The judgment in Donohue was concerned with a jurisdiction agreement in favour of England, not an arbitration agreement. But the judgment does seem to assume that the same principles apply where an anti-suit injunction is being sought for breach of an arbitration agreement. Indeed, Lord Bingham cited The Angelic Grace as an example of the normal principle to which the approach in Donohue is an exception, the normal principle being that: “[w]here the dispute is between two contracting parties, A and B, and A sues B in a non-contractual forum, and A’s claims fall within the scope of the exclusive jurisdiction clause in their contract, and the interests of other parties are not involved, effect will in all probability be given to the clause”.

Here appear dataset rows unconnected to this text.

-- ==== Sys2Proof/Machine/Ops.lean ====
section
/-!
DEFINITION. Shared operations: the acting core, task and stream; labels formed by an instruction; registers; fault
records; taking a trap and returning from one; retiring a task; and how an instruction's result becomes the next state
(R7, R52, R63-R67, R74, R203, R208, R218, R326-R335).
-/

namespace Sys2Proof.Machine

/-- Why an instruction does not retire in this step: it traps, having changed nothing; a pass of `rep.run` traps, the
earlier passes standing (R281); or it waits, having changed nothing or left a request. -/
inductive Stop where
  | trap (t : Trap)
  | passed (t : Trap) (s : State)
  | wait (k : WaitKind) (s : Option State)

/-- Where the stream goes on: at the next instruction (loop-backs apply), at a target, or nowhere by itself. -/
inductive Ctl where
  | next
  | jump (t : Nat)
  | stay

/-- The result of an instruction that retires: how many instructions it counts for (R52), and what follows retirement. -/
structure Done where
  st : State
  ctl : Ctl := .next
  counts : Nat := 1
  after : State → State := id

/-- The effect of an instruction on a state. -/
abbrev Body := State → Except Stop Done

/-- A trap of a cause, value and details. -/
def trap {α : Type} (cause : Nat) (val : Word) (d5 d6 : Nat := 0) : Except Stop α :=
  .error (.trap { cause := BitVec.ofNat 8 cause, val := val, d5 := word d5, d6 := word d6 })

/-- A wait that changes nothing else. -/
def wait {α : Type} (k : WaitKind) : Except Stop α := .error (.wait k none)

/-- A wait that leaves a request in the state. -/
def waitAs {α : Type} (k : WaitKind) (s : State) : Except Stop α := .error (.wait k (some s))

/-! ### The acting core, task and stream -/

/-- The core numbered `c`: the acting core, a parked one, or one that nothing has touched since reset. -/
def State.coreAt (s : State) (c : Nat) : Core :=
  if c = s.core.num then s.core
  else match s.parked.find? fun p => decide (p.1 = c) with
    | some p => p.2
    | none => { num := c }

/-- A change of the core numbered `c`. -/
def State.modCore (s : State) (c : Nat) (f : Core → Core) : State :=
  if c = s.core.num then { s with core := f s.core }
  else { s with parked := Tab.put { num := c } s.parked c (f (s.coreAt c)) }

/-- Core `c` becomes the acting core. -/
def State.focus (s : State) (c st : Nat) : State :=
  if c = s.core.num then { s with actStream := st }
  else
    { s with actStream := st, core := s.coreAt c
             parked := Tab.put { num := s.core.num } (Tab.put { num := c } s.parked c { num := c }) s.core.num s.core }

/-- The running task of the acting core. -/
abbrev State.task (s : State) : Task := s.core.task

/-- The acting core's die. -/
def State.die (s : State) : Nat := dieOf s.core.num

/-- The core cycles of a die since power-on (R232). -/
def State.cycleOf (s : State) (die : Nat) : Nat := s.clocks.cycles.getD die 0

/-- The core cycles of the die of core `c`. -/
abbrev State.cycleAt (s : State) (c : Nat) : Nat := s.cycleOf (dieOf c)

/-- The core cycles of the acting core's die. -/
abbrev State.cycle (s : State) : Nat := s.cycleOf s.die

/-- What a core has done in its present cycle. -/
def Core.turnAt (k : Core) (now : Nat) : Turn := if k.turn.cycle = now then k.turn else { cycle := now }

/-- A core's cycle goes on to a stage (R35). -/
def State.enter (s : State) (c : Nat) (f : Turn → Turn) : State :=
  s.modCore c fun k => { k with turn := f (k.turnAt (s.cycleAt c)) }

The situation in Donohue does not seem all that dissimilar to Fiona Trust v Privalov (see above), though the outcome there was different. That case concerned an intricate claim before the English courts alleging that several defendants had, over a long period of time, bribed officers and employees of the claimants to enter into a large number of contracts on terms favourable to the defendants or their associates. Eight of the contracts were charterparties which contained arbitration agreements, and it was the claims seeking to rescind those eight contracts for having been procured by bribery which the defendants sought to have stayed, forcing those claims to be pursued in arbitration while the remaining claims continued in court. The House of Lords held that the claims in question were subject to the arbitration agreements, and declined to order any stay.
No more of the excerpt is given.